• **What this task involves**: In the records that follow, the lines from the one containing "have hK : Keeps pK 8388899" to the one containing "keeps_State_setMsg, keeps_State_setWq, hK]", inclusive, are to be given again exactly.

• **Data to examine**:
————

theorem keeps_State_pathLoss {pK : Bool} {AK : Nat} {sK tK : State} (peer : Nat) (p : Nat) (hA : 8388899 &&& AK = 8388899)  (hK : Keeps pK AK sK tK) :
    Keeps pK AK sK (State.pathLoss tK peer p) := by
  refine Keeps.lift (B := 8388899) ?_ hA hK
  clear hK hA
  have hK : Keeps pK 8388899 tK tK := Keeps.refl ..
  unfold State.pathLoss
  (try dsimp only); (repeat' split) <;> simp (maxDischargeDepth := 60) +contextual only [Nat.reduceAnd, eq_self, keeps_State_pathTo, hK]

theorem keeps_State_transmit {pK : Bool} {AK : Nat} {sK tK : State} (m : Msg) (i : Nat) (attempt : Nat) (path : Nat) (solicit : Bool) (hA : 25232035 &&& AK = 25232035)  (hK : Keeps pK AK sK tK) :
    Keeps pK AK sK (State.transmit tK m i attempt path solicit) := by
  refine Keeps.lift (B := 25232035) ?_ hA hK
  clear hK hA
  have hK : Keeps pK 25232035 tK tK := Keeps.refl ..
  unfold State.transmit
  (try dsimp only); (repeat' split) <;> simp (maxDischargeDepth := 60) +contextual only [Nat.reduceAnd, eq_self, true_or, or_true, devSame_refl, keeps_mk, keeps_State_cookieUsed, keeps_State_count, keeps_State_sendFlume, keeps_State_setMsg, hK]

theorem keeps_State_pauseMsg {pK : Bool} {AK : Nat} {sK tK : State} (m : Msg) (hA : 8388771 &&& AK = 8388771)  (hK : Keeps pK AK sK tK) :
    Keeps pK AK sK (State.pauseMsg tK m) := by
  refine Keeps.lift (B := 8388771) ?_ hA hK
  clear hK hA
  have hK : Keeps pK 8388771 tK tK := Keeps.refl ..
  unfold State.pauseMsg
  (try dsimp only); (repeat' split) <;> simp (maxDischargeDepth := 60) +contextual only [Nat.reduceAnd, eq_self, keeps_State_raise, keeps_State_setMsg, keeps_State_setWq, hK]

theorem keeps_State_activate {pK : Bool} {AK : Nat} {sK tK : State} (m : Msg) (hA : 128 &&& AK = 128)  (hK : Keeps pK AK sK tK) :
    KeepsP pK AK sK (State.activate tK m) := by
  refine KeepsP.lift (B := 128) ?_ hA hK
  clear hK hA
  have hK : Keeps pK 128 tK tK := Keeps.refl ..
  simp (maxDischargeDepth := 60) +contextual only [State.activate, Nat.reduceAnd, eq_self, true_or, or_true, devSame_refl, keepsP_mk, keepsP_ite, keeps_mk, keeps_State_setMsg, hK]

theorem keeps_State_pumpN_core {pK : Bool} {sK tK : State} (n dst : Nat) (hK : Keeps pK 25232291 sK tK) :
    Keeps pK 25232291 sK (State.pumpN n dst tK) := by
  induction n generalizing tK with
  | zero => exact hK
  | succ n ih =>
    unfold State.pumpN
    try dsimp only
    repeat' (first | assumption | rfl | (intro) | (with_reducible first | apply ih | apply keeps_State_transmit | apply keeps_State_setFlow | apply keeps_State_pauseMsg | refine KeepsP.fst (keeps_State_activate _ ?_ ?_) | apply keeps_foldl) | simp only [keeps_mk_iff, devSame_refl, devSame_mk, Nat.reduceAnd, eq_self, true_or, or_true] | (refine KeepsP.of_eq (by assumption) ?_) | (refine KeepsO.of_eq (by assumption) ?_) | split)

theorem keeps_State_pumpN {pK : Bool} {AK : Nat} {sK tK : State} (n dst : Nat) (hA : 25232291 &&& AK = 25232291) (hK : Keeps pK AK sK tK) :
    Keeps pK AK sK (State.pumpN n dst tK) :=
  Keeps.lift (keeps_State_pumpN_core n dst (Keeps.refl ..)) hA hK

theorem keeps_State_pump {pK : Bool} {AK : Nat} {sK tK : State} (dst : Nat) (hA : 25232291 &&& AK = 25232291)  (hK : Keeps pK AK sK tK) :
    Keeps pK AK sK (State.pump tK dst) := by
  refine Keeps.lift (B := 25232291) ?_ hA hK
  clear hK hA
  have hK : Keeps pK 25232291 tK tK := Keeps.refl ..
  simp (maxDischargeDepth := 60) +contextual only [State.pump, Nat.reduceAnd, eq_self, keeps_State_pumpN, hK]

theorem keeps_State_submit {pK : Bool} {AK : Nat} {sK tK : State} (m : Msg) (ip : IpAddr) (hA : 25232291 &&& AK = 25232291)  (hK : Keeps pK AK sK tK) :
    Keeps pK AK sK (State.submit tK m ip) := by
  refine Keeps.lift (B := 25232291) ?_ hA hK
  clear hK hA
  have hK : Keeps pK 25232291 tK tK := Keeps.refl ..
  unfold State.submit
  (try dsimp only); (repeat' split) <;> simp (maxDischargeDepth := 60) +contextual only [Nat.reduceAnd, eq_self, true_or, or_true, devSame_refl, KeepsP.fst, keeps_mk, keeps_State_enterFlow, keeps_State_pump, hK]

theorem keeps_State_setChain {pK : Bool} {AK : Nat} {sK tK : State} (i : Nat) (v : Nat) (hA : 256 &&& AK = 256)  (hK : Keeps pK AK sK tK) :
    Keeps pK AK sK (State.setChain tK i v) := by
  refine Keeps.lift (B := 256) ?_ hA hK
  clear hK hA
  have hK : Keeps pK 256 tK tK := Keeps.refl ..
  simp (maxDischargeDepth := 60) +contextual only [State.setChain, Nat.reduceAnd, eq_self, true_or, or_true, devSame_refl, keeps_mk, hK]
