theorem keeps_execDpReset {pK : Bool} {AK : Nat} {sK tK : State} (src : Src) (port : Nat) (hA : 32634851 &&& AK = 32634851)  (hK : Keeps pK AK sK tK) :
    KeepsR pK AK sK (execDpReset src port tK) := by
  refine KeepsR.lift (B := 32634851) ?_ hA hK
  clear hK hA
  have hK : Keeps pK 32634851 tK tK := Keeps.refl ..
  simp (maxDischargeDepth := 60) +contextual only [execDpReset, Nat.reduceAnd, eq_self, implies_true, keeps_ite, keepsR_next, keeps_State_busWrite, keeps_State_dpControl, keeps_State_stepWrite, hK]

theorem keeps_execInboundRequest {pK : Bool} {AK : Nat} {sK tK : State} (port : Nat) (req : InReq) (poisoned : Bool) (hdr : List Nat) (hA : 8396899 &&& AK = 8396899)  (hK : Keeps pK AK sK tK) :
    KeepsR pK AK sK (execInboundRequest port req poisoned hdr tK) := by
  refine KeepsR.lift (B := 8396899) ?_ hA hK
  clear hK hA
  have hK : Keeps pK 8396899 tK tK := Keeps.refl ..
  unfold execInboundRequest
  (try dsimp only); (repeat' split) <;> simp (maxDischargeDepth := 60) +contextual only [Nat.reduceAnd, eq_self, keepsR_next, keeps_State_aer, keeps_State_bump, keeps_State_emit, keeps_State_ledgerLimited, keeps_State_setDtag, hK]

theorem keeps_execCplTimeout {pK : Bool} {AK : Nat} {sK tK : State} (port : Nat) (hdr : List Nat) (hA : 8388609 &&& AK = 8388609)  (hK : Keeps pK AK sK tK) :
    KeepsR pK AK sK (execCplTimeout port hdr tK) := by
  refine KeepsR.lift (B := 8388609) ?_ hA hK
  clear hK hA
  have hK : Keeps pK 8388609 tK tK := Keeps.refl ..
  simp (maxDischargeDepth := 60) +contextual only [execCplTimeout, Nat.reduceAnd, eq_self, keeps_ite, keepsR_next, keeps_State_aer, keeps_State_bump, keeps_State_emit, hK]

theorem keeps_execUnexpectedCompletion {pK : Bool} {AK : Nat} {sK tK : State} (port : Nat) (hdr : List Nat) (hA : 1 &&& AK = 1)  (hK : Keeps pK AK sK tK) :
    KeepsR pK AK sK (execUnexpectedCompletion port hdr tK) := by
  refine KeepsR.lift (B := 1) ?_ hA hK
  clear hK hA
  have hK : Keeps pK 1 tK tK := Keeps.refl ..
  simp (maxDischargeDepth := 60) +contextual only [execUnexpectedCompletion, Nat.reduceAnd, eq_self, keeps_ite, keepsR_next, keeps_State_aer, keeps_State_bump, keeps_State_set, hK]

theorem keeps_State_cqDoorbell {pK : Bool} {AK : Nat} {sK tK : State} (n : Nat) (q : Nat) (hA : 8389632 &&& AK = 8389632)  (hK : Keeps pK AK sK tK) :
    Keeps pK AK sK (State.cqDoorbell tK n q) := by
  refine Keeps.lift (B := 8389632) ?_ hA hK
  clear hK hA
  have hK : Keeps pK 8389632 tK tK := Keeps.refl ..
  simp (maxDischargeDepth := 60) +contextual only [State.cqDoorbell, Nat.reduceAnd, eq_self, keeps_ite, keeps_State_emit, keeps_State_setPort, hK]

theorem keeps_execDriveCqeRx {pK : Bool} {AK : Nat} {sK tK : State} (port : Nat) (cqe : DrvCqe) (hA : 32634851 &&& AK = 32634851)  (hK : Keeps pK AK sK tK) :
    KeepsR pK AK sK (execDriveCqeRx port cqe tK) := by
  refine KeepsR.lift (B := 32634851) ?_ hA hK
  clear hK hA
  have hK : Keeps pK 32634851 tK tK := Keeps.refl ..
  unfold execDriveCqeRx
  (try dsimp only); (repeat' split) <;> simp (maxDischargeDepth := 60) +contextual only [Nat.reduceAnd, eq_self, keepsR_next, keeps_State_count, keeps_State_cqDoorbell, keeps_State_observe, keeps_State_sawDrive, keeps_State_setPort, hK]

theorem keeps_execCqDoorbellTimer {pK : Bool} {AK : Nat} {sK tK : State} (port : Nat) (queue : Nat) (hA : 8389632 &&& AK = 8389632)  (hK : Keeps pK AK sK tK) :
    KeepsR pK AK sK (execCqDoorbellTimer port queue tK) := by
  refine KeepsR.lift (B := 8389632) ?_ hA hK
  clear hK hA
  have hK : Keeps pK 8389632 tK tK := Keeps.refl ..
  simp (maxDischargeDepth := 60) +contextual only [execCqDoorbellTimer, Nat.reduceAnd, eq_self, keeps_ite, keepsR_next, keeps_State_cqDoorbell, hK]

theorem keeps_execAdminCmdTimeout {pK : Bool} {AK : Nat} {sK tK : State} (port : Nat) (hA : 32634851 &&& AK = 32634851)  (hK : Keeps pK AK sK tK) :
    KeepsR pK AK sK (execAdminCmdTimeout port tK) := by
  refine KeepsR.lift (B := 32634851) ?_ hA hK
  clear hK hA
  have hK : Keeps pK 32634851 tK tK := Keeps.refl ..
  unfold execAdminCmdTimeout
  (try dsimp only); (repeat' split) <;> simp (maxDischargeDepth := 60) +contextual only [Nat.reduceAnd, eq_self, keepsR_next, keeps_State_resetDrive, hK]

————

• **Written response**:
  have hK : Keeps pK 8388899 tK tK := Keeps.refl ..
  unfold State.pathLoss
  (try dsimp only); (repeat' split) <;> simp (maxDischargeDepth := 60) +contextual only [Nat.reduceAnd, eq_self, keeps_State_pathTo, hK]

theorem keeps_State_transmit {pK : Bool} {AK : Nat} {sK tK : State} (m : Msg) (i : Nat) (attempt : Nat) (path : Nat) (solicit : Bool) (hA : 25232035 &&& AK = 25232035)  (hK : Keeps pK AK sK tK) :
    Keeps pK AK sK (State.transmit tK m i attempt path solicit) := by
  refine Keeps.lift (B := 25232035) ?_ hA hK
  clear hK hA
  have hK : Keeps pK 25232035 tK tK := Keeps.refl ..
  unfold State.transmit
  (try dsimp only); (repeat' split) <;> simp (maxDischargeDepth := 60) +contextual only [Nat.reduceAnd, eq_self, true_or, or_true, devSame_refl, keeps_mk, keeps_State_cookieUsed, keeps_State_count, keeps_State_sendFlume, keeps_State_setMsg, hK]

theorem keeps_State_pauseMsg {pK : Bool} {AK : Nat} {sK tK : State} (m : Msg) (hA : 8388771 &&& AK = 8388771)  (hK : Keeps pK AK sK tK) :
    Keeps pK AK sK (State.pauseMsg tK m) := by
  refine Keeps.lift (B := 8388771) ?_ hA hK
  clear hK hA
  have hK : Keeps pK 8388771 tK tK := Keeps.refl ..
  unfold State.pauseMsg
  (try dsimp only); (repeat' split) <;> simp (maxDischargeDepth := 60) +contextual only [Nat.reduceAnd, eq_self, keeps_State_raise, keeps_State_setMsg, keeps_State_setWq, hK]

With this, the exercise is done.